My sister (40F) is currently in the ICU with end-stage complex congenital heart disease (Single Ventricle). She has never undergone surgery. Due to heart failure, she is suffering from severe hypoxia and pulmonary edema.
Our History:
When she was 2 years old, her parents took her to a top hospital in Shanghai. After a long wait, doctors advised that surgery was possible but carried an extremely high risk of mortality. At that time, her mother (my aunt) made the heartbreaking choice to forgo the surgery, fearing she would lose her toddler on the operating table. She hoped to at least give her daughter a chance to live for a few more years at home. To our amazement, my sister has persevered for 40 years, living a life filled with love, art, and devotion to her family.
Current Dilemma:
She is now in a critical state, but she remains fully conscious. Even in the ICU, she tries to comfort us and masks her pain. Local doctors have suggested ceasing treatment, stating that a heart-lung transplant is the only option.
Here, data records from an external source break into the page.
/-! ## setEp -/

@[simp] theorem State.setEp_tb (s : State) (e : Nat) (x : Endpoint) : (s.setEp e x).tb = s.tb := rfl
@[simp] theorem State.setEp_regs (s : State) (e : Nat) (x : Endpoint) : (s.setEp e x).regs = s.regs := rfl
@[simp] theorem State.setEp_mem (s : State) (e : Nat) (x : Endpoint) : (s.setEp e x).mem = s.mem := rfl
@[simp] theorem State.setEp_tt (s : State) (e : Nat) (x : Endpoint) : (s.setEp e x).tt = s.tt := rfl
@[simp] theorem State.setEp_ports (s : State) (e : Nat) (x : Endpoint) : (s.setEp e x).ports = s.ports := rfl
@[simp] theorem State.setEp_sw (s : State) (e : Nat) (x : Endpoint) : (s.setEp e x).sw = s.sw := rfl
@[simp] theorem State.setEp_sg (s : State) (e : Nat) (x : Endpoint) : (s.setEp e x).sg = s.sg := rfl
@[simp] theorem State.setEp_tg (s : State) (e : Nat) (x : Endpoint) : (s.setEp e x).tg = s.tg := rfl
@[simp] theorem State.setEp_eps (s : State) (e : Nat) (x : Endpoint) : (s.setEp e x).eps = kset s.eps e x := rfl
@[simp] theorem State.setEp_rd (s : State) (e : Nat) (x : Endpoint) : (s.setEp e x).rd = s.rd := rfl
@[simp] theorem State.setEp_hubs (s : State) (e : Nat) (x : Endpoint) : (s.setEp e x).hubs = s.hubs := rfl
@[simp] theorem State.setEp_cores (s : State) (e : Nat) (x : Endpoint) : (s.setEp e x).cores = s.cores := rfl
@[simp] theorem State.setEp_kern (s : State) (e : Nat) (x : Endpoint) : (s.setEp e x).kern = s.kern := rfl
@[simp] theorem State.setEp_host (s : State) (e : Nat) (x : Endpoint) : (s.setEp e x).host = s.host := rfl
@[simp] theorem State.setEp_boot (s : State) (e : Nat) (x : Endpoint) : (s.setEp e x).boot = s.boot := rfl
@[simp] theorem State.setEp_vigil (s : State) (e : Nat) (x : Endpoint) : (s.setEp e x).vigil = s.vigil := rfl
@[simp] theorem State.setEp_power (s : State) (e : Nat) (x : Endpoint) : (s.setEp e x).power = s.power := rfl
@[simp] theorem State.setEp_si (s : State) (e : Nat) (x : Endpoint) : (s.setEp e x).si = s.si := rfl
@[simp] theorem State.setEp_al (s : State) (e : Nat) (x : Endpoint) : (s.setEp e x).al = s.al := rfl
@[simp] theorem State.setEp_pat (s : State) (e : Nat) (x : Endpoint) : (s.setEp e x).pat = s.pat := rfl
@[simp] theorem State.setEp_chip (s : State) (e : Nat) (x : Endpoint) : (s.setEp e x).chip = s.chip := rfl
@[simp] theorem State.setEp_free (s : State) (e : Nat) (x : Endpoint) : (s.setEp e x).free = s.free := rfl
@[simp] theorem State.setEp_out (s : State) (e : Nat) (x : Endpoint) : (s.setEp e x).out = s.out := rfl
@[simp] theorem State.setEp_pending (s : State) (e : Nat) (x : Endpoint) : (s.setEp e x).pending = s.pending := rfl

/-! ## setHub -/

@[simp] theorem State.setHub_tb (s : State) (h : Nat) (x : Hub) : (s.setHub h x).tb = s.tb := rfl
@[simp] theorem State.setHub_regs (s : State) (h : Nat) (x : Hub) : (s.setHub h x).regs = s.regs := rfl
@[simp] theorem State.setHub_mem (s : State) (h : Nat) (x : Hub) : (s.setHub h x).mem = s.mem := rfl
@[simp] theorem State.setHub_tt (s : State) (h : Nat) (x : Hub) : (s.setHub h x).tt = s.tt := rfl
@[simp] theorem State.setHub_ports (s : State) (h : Nat) (x : Hub) : (s.setHub h x).ports = s.ports := rfl
@[simp] theorem State.setHub_sw (s : State) (h : Nat) (x : Hub) : (s.setHub h x).sw = s.sw := rfl
@[simp] theorem State.setHub_sg (s : State) (h : Nat) (x : Hub) : (s.setHub h x).sg = s.sg := rfl
@[simp] theorem State.setHub_tg (s : State) (h : Nat) (x : Hub) : (s.setHub h x).tg = s.tg := rfl
@[simp] theorem State.setHub_eps (s : State) (h : Nat) (x : Hub) : (s.setHub h x).eps = s.eps := rfl
@[simp] theorem State.setHub_rd (s : State) (h : Nat) (x : Hub) : (s.setHub h x).rd = s.rd := rfl
@[simp] theorem State.setHub_hubs (s : State) (h : Nat) (x : Hub) : (s.setHub h x).hubs = kset s.hubs h x := rfl
@[simp] theorem State.setHub_cores (s : State) (h : Nat) (x : Hub) : (s.setHub h x).cores = s.cores := rfl
@[simp] theorem State.setHub_kern (s : State) (h : Nat) (x : Hub) : (s.setHub h x).kern = s.kern := rfl
@[simp] theorem State.setHub_host (s : State) (h : Nat) (x : Hub) : (s.setHub h x).host = s.host := rfl
@[simp] theorem State.setHub_boot (s : State) (h : Nat) (x : Hub) : (s.setHub h x).boot = s.boot := rfl
@[simp] theorem State.setHub_vigil (s : State) (h : Nat) (x : Hub) : (s.setHub h x).vigil = s.vigil := rfl
@[simp] theorem State.setHub_power (s : State) (h : Nat) (x : Hub) : (s.setHub h x).power = s.power := rfl
@[simp] theorem State.setHub_si (s : State) (h : Nat) (x : Hub) : (s.setHub h x).si = s.si := rfl
@[simp] theorem State.setHub_al (s : State) (h : Nat) (x : Hub) : (s.setHub h x).al = s.al := rfl
@[simp] theorem State.setHub_pat (s : State) (h : Nat) (x : Hub) : (s.setHub h x).pat = s.pat := rfl
@[simp] theorem State.setHub_chip (s : State) (h : Nat) (x : Hub) : (s.setHub h x).chip = s.chip := rfl
@[simp] theorem State.setHub_free (s : State) (h : Nat) (x : Hub) : (s.setHub h x).free = s.free := rfl
@[simp] theorem State.setHub_out (s : State) (h : Nat) (x : Hub) : (s.setHub h x).out = s.out := rfl
@[simp] theorem State.setHub_pending (s : State) (h : Nat) (x : Hub) : (s.setHub h x).pending = s.pending := rfl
However, the costs are staggering (approx. 2 million RMB), the surgery is life-threatening, and they estimate it might only extend her life by 2 to 3 years due to the chronic strain on her other organs.
Our Plea:
Making the decision to give up is incredibly difficult for our family. If there is even a slim hope for a better prognosis or a more sustainable treatment, we want to explore it.
Based on your experience with adult single-ventricle patients, is the "2-3 year" survival estimate after transplant always the case? Are there more successful outcomes at Mayo?
Are there any advanced medical managements or palliative options that can alleviate her current respiratory distress without a full transplant?
In her current fragile state, is there anything Mayo Clinic can offer that we might not have access to here?
We are desperate for any guidance you can provide.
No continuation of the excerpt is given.